> **Exercise instructions**: Using the listing below, return every line that includes "else".

> **Records for the task**:
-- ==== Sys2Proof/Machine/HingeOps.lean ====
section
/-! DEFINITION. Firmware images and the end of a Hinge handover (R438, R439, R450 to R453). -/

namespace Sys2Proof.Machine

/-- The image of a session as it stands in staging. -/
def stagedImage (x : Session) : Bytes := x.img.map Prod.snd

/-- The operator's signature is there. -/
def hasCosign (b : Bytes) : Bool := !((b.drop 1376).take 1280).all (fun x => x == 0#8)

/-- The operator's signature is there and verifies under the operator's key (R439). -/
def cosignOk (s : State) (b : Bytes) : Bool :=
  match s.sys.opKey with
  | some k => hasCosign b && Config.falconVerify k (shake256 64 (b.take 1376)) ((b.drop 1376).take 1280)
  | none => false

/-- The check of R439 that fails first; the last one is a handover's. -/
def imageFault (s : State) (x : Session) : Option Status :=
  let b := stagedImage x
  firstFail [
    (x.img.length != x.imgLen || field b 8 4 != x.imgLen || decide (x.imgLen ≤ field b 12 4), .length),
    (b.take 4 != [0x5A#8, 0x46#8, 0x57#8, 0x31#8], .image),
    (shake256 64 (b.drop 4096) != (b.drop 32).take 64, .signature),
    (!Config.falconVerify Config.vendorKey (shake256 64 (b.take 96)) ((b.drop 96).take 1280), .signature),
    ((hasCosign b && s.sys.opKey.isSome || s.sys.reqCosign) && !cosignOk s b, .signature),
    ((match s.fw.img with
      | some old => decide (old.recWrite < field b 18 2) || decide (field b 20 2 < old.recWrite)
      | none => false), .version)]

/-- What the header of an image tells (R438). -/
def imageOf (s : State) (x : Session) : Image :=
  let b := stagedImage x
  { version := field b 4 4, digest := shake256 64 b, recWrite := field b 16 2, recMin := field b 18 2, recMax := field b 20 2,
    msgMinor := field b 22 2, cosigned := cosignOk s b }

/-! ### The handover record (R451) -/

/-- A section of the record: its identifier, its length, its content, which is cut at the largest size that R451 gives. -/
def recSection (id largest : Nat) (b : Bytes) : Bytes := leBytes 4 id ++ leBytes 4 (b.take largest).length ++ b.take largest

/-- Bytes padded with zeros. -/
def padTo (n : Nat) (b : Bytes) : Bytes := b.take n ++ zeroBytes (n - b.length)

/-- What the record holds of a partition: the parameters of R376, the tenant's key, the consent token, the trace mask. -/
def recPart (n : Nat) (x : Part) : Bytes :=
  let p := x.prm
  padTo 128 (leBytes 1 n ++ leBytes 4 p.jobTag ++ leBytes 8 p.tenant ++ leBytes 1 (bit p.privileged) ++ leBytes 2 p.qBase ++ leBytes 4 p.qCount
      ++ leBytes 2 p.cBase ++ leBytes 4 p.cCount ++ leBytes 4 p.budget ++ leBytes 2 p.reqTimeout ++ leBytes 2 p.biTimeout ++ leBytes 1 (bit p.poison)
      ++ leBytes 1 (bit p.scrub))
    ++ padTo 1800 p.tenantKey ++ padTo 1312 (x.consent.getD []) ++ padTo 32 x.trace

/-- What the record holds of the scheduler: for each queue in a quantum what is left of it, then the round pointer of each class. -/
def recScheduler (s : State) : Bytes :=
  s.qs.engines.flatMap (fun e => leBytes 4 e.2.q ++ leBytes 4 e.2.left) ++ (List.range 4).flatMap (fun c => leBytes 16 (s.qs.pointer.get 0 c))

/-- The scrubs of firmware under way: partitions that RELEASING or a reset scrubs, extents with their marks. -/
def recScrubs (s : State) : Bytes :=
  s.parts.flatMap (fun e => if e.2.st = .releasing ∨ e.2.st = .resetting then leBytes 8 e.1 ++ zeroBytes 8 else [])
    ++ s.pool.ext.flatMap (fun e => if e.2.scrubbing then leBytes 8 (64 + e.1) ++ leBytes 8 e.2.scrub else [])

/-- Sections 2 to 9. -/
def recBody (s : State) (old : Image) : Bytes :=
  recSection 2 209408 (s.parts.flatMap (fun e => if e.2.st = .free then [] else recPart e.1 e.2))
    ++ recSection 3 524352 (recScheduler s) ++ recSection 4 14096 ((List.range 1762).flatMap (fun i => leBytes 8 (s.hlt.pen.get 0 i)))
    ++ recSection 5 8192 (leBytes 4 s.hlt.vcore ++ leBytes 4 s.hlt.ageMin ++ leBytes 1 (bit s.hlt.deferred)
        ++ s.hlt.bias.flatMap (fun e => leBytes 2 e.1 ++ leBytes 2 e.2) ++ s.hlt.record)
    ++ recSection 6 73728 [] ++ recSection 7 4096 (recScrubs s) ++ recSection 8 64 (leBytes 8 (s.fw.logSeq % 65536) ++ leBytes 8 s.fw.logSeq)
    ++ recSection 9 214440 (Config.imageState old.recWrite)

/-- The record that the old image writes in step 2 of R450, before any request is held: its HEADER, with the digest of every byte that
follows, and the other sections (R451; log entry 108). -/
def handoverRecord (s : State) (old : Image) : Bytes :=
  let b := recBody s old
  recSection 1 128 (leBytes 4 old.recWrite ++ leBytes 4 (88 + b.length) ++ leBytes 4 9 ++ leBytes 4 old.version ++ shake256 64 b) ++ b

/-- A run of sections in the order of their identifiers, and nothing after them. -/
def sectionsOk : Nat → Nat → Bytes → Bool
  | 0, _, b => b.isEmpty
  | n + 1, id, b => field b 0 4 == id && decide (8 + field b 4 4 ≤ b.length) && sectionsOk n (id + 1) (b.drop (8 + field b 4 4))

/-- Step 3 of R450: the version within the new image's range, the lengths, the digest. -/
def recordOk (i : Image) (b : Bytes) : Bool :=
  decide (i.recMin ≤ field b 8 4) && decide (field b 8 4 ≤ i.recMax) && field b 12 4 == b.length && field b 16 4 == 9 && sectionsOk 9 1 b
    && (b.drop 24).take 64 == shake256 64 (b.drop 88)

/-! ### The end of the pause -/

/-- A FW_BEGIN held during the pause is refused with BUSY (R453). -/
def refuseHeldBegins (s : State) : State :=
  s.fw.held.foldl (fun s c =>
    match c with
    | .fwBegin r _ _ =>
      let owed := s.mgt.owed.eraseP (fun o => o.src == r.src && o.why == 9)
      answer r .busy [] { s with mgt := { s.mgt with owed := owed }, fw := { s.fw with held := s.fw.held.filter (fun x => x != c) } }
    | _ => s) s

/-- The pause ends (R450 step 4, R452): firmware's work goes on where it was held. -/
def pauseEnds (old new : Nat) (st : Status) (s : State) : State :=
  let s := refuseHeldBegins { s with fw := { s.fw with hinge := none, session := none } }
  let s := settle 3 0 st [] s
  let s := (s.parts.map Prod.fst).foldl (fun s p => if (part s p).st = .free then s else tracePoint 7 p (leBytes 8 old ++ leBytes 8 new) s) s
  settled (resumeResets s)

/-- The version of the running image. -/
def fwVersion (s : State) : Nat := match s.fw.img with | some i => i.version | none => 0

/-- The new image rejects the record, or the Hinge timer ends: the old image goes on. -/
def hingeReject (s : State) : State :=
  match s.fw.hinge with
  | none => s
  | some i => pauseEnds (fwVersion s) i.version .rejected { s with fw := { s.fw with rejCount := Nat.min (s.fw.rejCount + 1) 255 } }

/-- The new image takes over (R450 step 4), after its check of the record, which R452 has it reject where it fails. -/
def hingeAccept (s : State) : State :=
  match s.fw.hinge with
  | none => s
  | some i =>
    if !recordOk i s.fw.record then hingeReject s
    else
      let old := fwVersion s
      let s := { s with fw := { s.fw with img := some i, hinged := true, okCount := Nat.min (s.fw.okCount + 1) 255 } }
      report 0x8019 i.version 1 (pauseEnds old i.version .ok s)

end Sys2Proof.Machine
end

* * *

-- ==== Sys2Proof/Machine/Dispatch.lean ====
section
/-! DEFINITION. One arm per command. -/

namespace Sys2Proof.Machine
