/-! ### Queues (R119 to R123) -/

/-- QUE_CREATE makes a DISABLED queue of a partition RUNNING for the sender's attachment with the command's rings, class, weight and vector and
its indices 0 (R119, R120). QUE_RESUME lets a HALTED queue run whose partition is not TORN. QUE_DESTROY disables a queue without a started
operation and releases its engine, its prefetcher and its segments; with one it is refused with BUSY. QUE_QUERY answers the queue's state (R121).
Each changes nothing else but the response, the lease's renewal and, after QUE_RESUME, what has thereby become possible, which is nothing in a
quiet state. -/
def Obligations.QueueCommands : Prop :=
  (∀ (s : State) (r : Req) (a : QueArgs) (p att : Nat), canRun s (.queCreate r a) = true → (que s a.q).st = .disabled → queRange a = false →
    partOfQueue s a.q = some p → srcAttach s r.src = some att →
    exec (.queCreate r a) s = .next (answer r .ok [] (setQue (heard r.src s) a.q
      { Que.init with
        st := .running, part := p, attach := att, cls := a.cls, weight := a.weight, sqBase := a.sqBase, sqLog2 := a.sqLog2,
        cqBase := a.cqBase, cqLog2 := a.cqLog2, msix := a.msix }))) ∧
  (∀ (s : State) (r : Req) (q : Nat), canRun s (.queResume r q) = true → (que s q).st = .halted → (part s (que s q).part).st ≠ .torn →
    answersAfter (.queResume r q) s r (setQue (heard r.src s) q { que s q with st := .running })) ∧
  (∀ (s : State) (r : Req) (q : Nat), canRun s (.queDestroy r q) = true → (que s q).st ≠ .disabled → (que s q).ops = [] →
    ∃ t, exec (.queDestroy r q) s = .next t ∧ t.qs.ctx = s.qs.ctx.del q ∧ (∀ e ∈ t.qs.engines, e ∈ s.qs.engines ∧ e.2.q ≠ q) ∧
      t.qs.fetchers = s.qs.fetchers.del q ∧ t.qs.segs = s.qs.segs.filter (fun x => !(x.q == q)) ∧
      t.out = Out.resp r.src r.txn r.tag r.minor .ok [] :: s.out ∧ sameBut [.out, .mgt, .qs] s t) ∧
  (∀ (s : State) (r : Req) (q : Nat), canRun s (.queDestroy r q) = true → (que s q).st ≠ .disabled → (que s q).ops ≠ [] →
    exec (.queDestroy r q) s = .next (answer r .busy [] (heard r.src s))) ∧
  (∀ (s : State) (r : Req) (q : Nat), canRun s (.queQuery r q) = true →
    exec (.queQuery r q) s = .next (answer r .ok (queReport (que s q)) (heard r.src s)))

> **Reply to the task**:
  s.parts.flatMap (fun e => if e.2.st = .releasing ∨ e.2.st = .resetting then leBytes 8 e.1 ++ zeroBytes 8 else [])
    ++ s.pool.ext.flatMap (fun e => if e.2.scrubbing then leBytes 8 (64 + e.1) ++ leBytes 8 e.2.scrub else [])
  recSection 2 209408 (s.parts.flatMap (fun e => if e.2.st = .free then [] else recPart e.1 e.2))
  let s := (s.parts.map Prod.fst).foldl (fun s p => if (part s p).st = .free then s else tracePoint 7 p (leBytes 8 old ++ leBytes 8 new) s) s
    else
Each changes nothing else but the response, the lease's renewal and, after QUE_RESUME, what has thereby become possible, which is nothing in a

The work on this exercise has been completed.